=== Section Start ===
-- ==== Sys2Proof/Laws/EffectsPower.lean ====
section
/-! SUPPORT. The effects of each operation of Machine/ (Load.lean, Control.lean, Power.lean): the primitive changes it may make, as a mask. -/
namespace Sys2Proof.Machine
open Sys2Proof
set_option linter.unusedTactic false
set_option linter.unreachableTactic false
set_option linter.unusedVariables false
set_option linter.unusedSimpArgs false
variable {A : Nat} {P : State → Prop}

theorem State.loadItem_keeps (hP : Keeps A P) (hA : Sub 0x2000000008407eb A) {s : State} {x : Item2} (hs : P s) : P (State.loadItem s x) := by
  unfold State.loadItem
  repeat' first
    | with_reducible assumption
    | with_reducible refine State.commit_keeps hP (hA.mono (by decide)) ?_
    | with_reducible refine State.storeValue_keeps hP (hA.mono (by decide)) ?_
    | with_reducible refine State.rejectWrite_keeps hP (hA.mono (by decide)) ?_
    | with_reducible refine State.reclampGate_keeps hP (hA.mono (by decide)) ?_
    | with_reducible refine hP.wrAny (hA.mono (by decide)) _ _ _ ?_
    | split
    | with_reducible refine keeps_pair (by assumption) ?_
    | with_reducible refine keeps_pair₂ (by assumption) ?_

theorem State.loadItems_keeps (hP : Keeps A P) (hA : Sub 0x2000000008407eb A) {s : State} {l : List (Nat × Item2)} (hs : P s) : P (State.loadItems s l) := by
  unfold State.loadItems
  repeat' first
    | with_reducible assumption
    | with_reducible refine State.forEach_keeps hP (hA.mono (by decide)) ?_ (fun _ _ _ => ?_)
    | with_reducible refine State.loadItem_keeps hP (hA.mono (by decide)) ?_
    | with_reducible refine State.showBudget_keeps hP (hA.mono (by decide)) ?_
    | with_reducible refine keeps_foldl _ (fun _ _ _ => ?_) ?_

theorem State.loadEnd_keeps (hP : Keeps A P) (hA : Sub 0xa000208008047ef A) {s : State} {f : Option LoadFail} (hs : P s) : P (State.loadEnd s f) := by
  unfold State.loadEnd
  repeat' first
    | with_reducible assumption
    | lift_lets -underBinder
    | (intro x; revert x; refine keeps_let P ?_ (fun _ _ => ?_))
    | (intro x; clear_value x)
    | with_reducible refine State.setFld_keeps hP (hA.mono (by decide)) ?_
    | with_reducible refine State.raise_keeps hP (hA.mono (by decide)) ?_
    | with_reducible refine State.setPair_keeps hP (hA.mono (by decide)) ?_
    | with_reducible refine State.post_keeps hP (hA.mono (by decide)) ?_
    | with_reducible refine hP.wrAny (hA.mono (by decide)) _ _ _ ?_
    | with_reducible refine State.entry_keeps hP (hA.mono (by decide)) ?_
    | with_reducible refine State.endPending_keeps hP (hA.mono (by decide)) ?_
    | with_reducible refine State.setRunState_keeps hP (hA.mono (by decide)) ?_
    | with_reducible refine keeps_ite ?_ ?_
    | split
    | (rw [State.mk_run]; apply hP.run (hA.mono (by decide)))
    | with_reducible refine keeps_pair (by assumption) ?_
    | with_reducible refine keeps_pair₂ (by assumption) ?_

theorem State.secondPass_keeps (hP : Keeps A P) (hA : Sub 0xa000708008447ef A) {s : State} {l : List (Nat × Item2)} {brk : Option LoadBreak} {digest : BitVec 64} {insts : List Meas} {lines : List (Nat × LineUse)} (hs : P s) : P (State.secondPass s l brk digest insts lines) := by
  unfold State.secondPass
  repeat' first
    | with_reducible assumption
    | lift_lets -underBinder
    | (intro x; revert x; refine keeps_let P ?_ (fun _ _ => ?_))
    | (intro x; clear_value x)
    | with_reducible refine State.loadItems_keeps hP (hA.mono (by decide)) ?_
    | with_reducible refine State.forEach_keeps hP (hA.mono (by decide)) ?_ (fun _ _ _ => ?_)
    | with_reducible refine State.setFld_keeps hP (hA.mono (by decide)) ?_
    | with_reducible refine State.loadEnd_keeps hP (hA.mono (by decide)) ?_
    | with_reducible refine State.setPair_keeps hP (hA.mono (by decide)) ?_
    | with_reducible refine State.badCompletion_keeps hP (hA.mono (by decide)) ?_
    | with_reducible refine hP.iword (hA.mono (by decide)) _ _ _ _ ?_
    | fail_if_no_progress beta_reduce
    | split
    | (rw [State.mk_cellInit]; apply hP.cellInit (hA.mono (by decide)))
    | (rw [State.mk_insts]; apply hP.insts (hA.mono (by decide)))
    | (rw [State.mk_lineUses]; apply hP.lineUses (hA.mono (by decide)))
    | with_reducible refine keeps_pair (by assumption) ?_
    | with_reducible refine keeps_pair₂ (by assumption) ?_

theorem State.loadComplete_keeps (hP : Keeps A P) (hA : Sub 0xa000708008447ef A) {s : State} {ws : List (BitVec 64)} {brk : Option LoadBreak} {insts : List Meas} {lines : List (Nat × LineUse)} (hs : P s) : P (State.loadComplete s ws brk insts lines) := by
  unfold State.loadComplete
  repeat' first
    | with_reducible assumption
    | lift_lets -underBinder
    | (intro x; revert x; refine keeps_let P ?_ (fun _ _ => ?_))
    | (intro x; clear_value x)
    | with_reducible refine State.loadEnd_keeps hP (hA.mono (by decide)) ?_
    | with_reducible refine State.badCompletion_keeps hP (hA.mono (by decide)) ?_
    | with_reducible refine State.secondPass_keeps hP (hA.mono (by decide)) ?_
    | with_reducible refine keeps_ite ?_ ?_
    | split
    | with_reducible refine keeps_pair (by assumption) ?_
    | with_reducible refine keeps_pair₂ (by assumption) ?_

theorem State.loadBegin_keeps (hP : Keeps A P) (hA : Sub 0x2000008008003ef A) {s : State} {a : Agent} (hs : P s) : P (State.loadBegin s a) := by
  unfold State.loadBegin
  repeat' first
    | with_reducible assumption
    | lift_lets -underBinder
    | (intro x; revert x; refine keeps_let P ?_ (fun _ _ => ?_))
    | (intro x; clear_value x)
    | with_reducible refine hP.send (hA.mono (by decide)) _ _ ?_
    | with_reducible refine hP.drawn (hA.mono (by decide)) _ ?_
    | with_reducible refine State.entry_keeps hP (hA.mono (by decide)) ?_
    | with_reducible refine State.setFld_keeps hP (hA.mono (by decide)) ?_
    | (rw [State.mk_run]; apply hP.run (hA.mono (by decide)))

theorem State.stateEntry_keeps (hP : Keeps A P) (hA : Sub 0x2000000008003e9 A) {s : State} {internal : Bool} {a : Agent} (hs : P s) : P (State.stateEntry s internal a) := by
  unfold State.stateEntry
  repeat' first
    | with_reducible assumption
    | with_reducible refine State.entry_keeps hP (hA.mono (by decide)) ?_

theorem State.sendDormant_keeps (hP : Keeps A P) (hA : Sub 0x2008000088003eb A) {s : State} (hs : P s) : P (State.sendDormant s) := by
  unfold State.sendDormant
  repeat' first
    | with_reducible assumption
    | lift_lets -underBinder
    | (intro x; revert x; refine keeps_let P ?_ (fun _ _ => ?_))
    | (intro x; clear_value x)
    | with_reducible refine State.modSwarm_keeps hP (hA.mono (by decide)) ?_
    | with_reducible refine State.forEach_keeps hP (hA.mono (by decide)) ?_ (fun _ _ _ => ?_)
    | with_reducible refine State.eventRecord_keeps hP (hA.mono (by decide)) ?_
    | with_reducible refine State.sendReliable_keeps hP (hA.mono (by decide)) ?_
    | fail_if_no_progress beta_reduce
    | with_reducible refine keeps_ite ?_ ?_
    | split

theorem State.portOff_keeps (hP : Keeps A P) (hA : Sub 0x2008000388007eb A) {s : State} {p : Nat} (hs : P s) : P (State.portOff s p) := by
  unfold State.portOff
  repeat' first
    | with_reducible assumption
    | lift_lets -underBinder
    | (intro x; revert x; refine keeps_let P ?_ (fun _ _ => ?_))
    | (intro x; clear_value x)
    | with_reducible refine State.setFld_unit hP (hA.mono (by decide)) (by first | omega | (simp only [tbPage, jrnlPage, svcPage, swarmPage, eslPage, dmaPage, synPage, domPage, linkPage, dmacPage, chPage, regPage, blkPage, bankPage]; omega)) ?_
    | with_reducible refine State.setLstate_keeps hP (hA.mono (by decide)) ?_
    | with_reducible refine hP.link (hA.mono (by decide)) _ _ _ ?_
    | with_reducible refine State.reask_keeps hP (hA.mono (by decide)) ?_
    | with_reducible refine State.loseLines_keeps hP (hA.mono (by decide)) ?_
    | with_reducible refine State.showMember_keeps hP (hA.mono (by decide)) ?_
    | with_reducible refine State.unreach_keeps hP (hA.mono (by decide)) ?_
    | with_reducible refine keeps_ite ?_ ?_
    | split

theorem State.poolOff_keeps (hP : Keeps A P) (hA : Sub 0x4001 A) {s : State} {k : Nat} (hs : P s) : P (State.poolOff s k) := by
  unfold State.poolOff
  repeat' first
    | with_reducible assumption
    | lift_lets -underBinder
    | (intro x; revert x; refine keeps_let P ?_ (fun _ _ => ?_))
    | (intro x; clear_value x)
    | with_reducible refine State.modChan_keeps hP (hA.mono (by decide)) ?_
    | with_reducible refine State.setReady_keeps hP (hA.mono (by decide)) ?_
    | with_reducible refine State.showPool_keeps hP (hA.mono (by decide)) ?_
    | fail_if_no_progress beta_reduce
    | with_reducible refine keeps_ite ?_ ?_
    | split

theorem State.clusterBegin_keeps (hP : Keeps A P) (hA : Sub 0x1a00f27cbc9b47ef A) {s : State} {a : Agent} (hs : P s) : P (State.clusterBegin s a) := by
  unfold State.clusterBegin
  repeat' first
    | with_reducible assumption
    | lift_lets -underBinder
    | (intro x; revert x; refine keeps_let P ?_ (fun _ _ => ?_))
    | (intro x; clear_value x)
    | with_reducible refine State.stateEntry_keeps hP (hA.mono (by decide)) ?_
    | with_reducible refine State.setFld_keeps hP (hA.mono (by decide)) ?_
    | with_reducible refine State.forEach_keeps hP (hA.mono (by decide)) ?_ (fun _ _ _ => ?_)
    | with_reducible refine State.synSleep_keeps hP (hA.mono (by decide)) ?_
    | with_reducible refine State.sendDormant_keeps hP (hA.mono (by decide)) ?_
    | with_reducible refine State.portOff_keeps hP (hA.mono (by decide)) ?_
    | with_reducible refine State.eslOff_keeps hP (hA.mono (by decide)) ?_
    | with_reducible refine State.settleRuns_keeps hP (hA.mono (by decide)) ?_
    | with_reducible refine State.setStuck_keeps hP (hA.mono (by decide)) ?_
    | with_reducible refine State.poolOff_keeps hP (hA.mono (by decide)) ?_
    | fail_if_no_progress beta_reduce
    | (rw [State.mk_power]; apply hP.power (hA.mono (by decide)))
    | (rw [State.mk_trigOut]; apply hP.trigOut (hA.mono (by decide)))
=== Section End ===
_WHAT YOU SHOULD DO_:
Whenever a line of the records above contains the word "lean", it counts toward the total; give that total alone.

_EXPECTED ANSWER_:
2